### Exercise goal
Please give a word-for-word repeat of the line containing "(4 < ft.toNat)" and all lines that come after it in the entries below, ending at the last line.

### Stored items
-- ==== Sys2Proof/Config.lean ====
section
/-! DEFINITION. What an implementation of the PNG-CF block fixes (spec/00_scope.md R7, R8) and the free values: constants
with no body, which stand for what the spec leaves open. A claim that mentions one holds whatever it is. -/

namespace Sys2Proof

/-- The five filter types (R103). -/
inductive FilterType where
  | none | sub | up | avg | paeth
deriving DecidableEq, Repr, Inhabited

/-- The build's parameters that the rules test (R8, D18). They ride in `State.build`, which no step changes, so a
statement over all states is a statement over every build. -/
structure Build where
  /-- `MAX_DIM`, the largest width and height accepted. -/
  maxDim : Word
  /-- `MAX_LEN`, the largest chunk length accepted. -/
  maxLen : Word
deriving DecidableEq, Repr

/-- The defaults of R8: the whole range of the field for both. -/
def Build.default : Build := { maxDim := 0xFFFFFFFF, maxLen := 0xFFFFFFFF }

/-- `BPP`, bytes per pixel (R7). -/
def Config.bpp : Nat := 3

/-- The attached Compression Adapter's `inflate` (R160, D35): a function, `none` for a failure; nothing else is known. -/
opaque Config.inflate : List Byte → Option (List Byte)

/-- The attached Compression Adapter's `deflate` (R160, D35): a function of the bytes and the level, `none` for a failure. -/
opaque Config.deflate : List Byte → Byte → Option (List Byte)

/-- FREE VALUE: the content of the pixel-memory byte at an address that nothing has written since the content last became
"no value" (R206, R263, U7). First argument: the state's counter `epoch`. Log entry 7. -/
opaque Config.freePixel : Nat → Nat → Byte

/-- FREE VALUE: the content of a cell of `CUR` that nothing has written (R38 "unspecified"). Log entry 6. -/
opaque Config.freeCur : Nat → Nat → Byte

/-- FREE VALUE: the content of a cell of `PREV` that nothing has written (R38 "unspecified"). Log entry 6. -/
opaque Config.freePrev : Nat → Nat → Byte

/-- FREE VALUE: how many bytes of a write that failed reached the host's stream (R157, U5). Log entry 8. -/
opaque Config.freeWritten : Nat → Nat

/-- FREE VALUE: the filter choice for a value of `FCTL` outside 0 to 5, which no host write can install (R32, R192: "any
function into {0..4} is conforming"). Arguments: `FCTL`, the row, the row above. Log entry 11. -/
opaque Config.freeFsel : Byte → List Byte → List Byte → FilterType

end Sys2Proof
end

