-- ==== Sys2Proof/WellFormed.lean ====
section
/-! DEFINITION. The checks an instruction's operands must meet, as the format tables of spec/30_encoding.md give them. -/

namespace Sys2Proof

/-- A payload's length fits the 32-bit length field (R92, R152 "`|payload| <= 2^32 - 1`"). -/
def payloadFits (payload : List Byte) : Bool := decide (payload.length < 2 ^ 32)

/-- The operand checks, one line per constructor. -/
def Instr.wellFormed : Instr → Bool
  | .decode => true
  | .encode => true
  | .pixGet => true
  | .pixSet => true
  | .cmdReserved code => decide (code ≠ 1 ∧ code ≠ 2 ∧ code ≠ 3 ∧ code ≠ 4)
  | .rdSig => true
  | .wrSig => true
  | .rdChunk => true
  | .chunkIhdr payload => payloadFits payload
  | .chunkIdat payload => payloadFits payload
  | .chunkIend payload => payloadFits payload
  | .chunkOther type payload =>
      decide (type ≠ typeIHDR ∧ type ≠ typeIDAT ∧ type ≠ typeIEND) && payloadFits payload
  | .emitIhdr => true
  | .emitIdat => true
  | .emitIend => true
  | .wrChunk _ payload => payloadFits payload
  | .reconNone => true
  | .reconSub => true
  | .reconUp => true
  | .reconAvg => true
  | .reconPaeth => true
  | .filtNone => true
  | .filtSub => true
  | .filtUp => true
  | .filtAvg => true
  | .filtPaeth => true
  | .rowIllegal ft => decide (4 < ft.toNat)
  | .crcInit => true
  | .crcUpdate _ => true
  | .crcFinal => true
  | .crcChunk _ _ => true
  | .zportInflate => true
  | .zportDeflate => true
  | .paeth _ _ _ => true
  | .be32 _ _ _ _ => true
  | .enc32 _ => true
  | .pixWidth => true
  | .pixHeight => true

end Sys2Proof
end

### Output below
  | .rowIllegal ft => decide (4 < ft.toNat)
  | .crcInit => true
  | .crcUpdate _ => true
  | .crcFinal => true
  | .crcChunk _ _ => true
  | .zportInflate => true
  | .zportDeflate => true
  | .paeth _ _ _ => true
  | .be32 _ _ _ _ => true
  | .enc32 _ => true
  | .pixWidth => true
  | .pixHeight => true

end Sys2Proof
end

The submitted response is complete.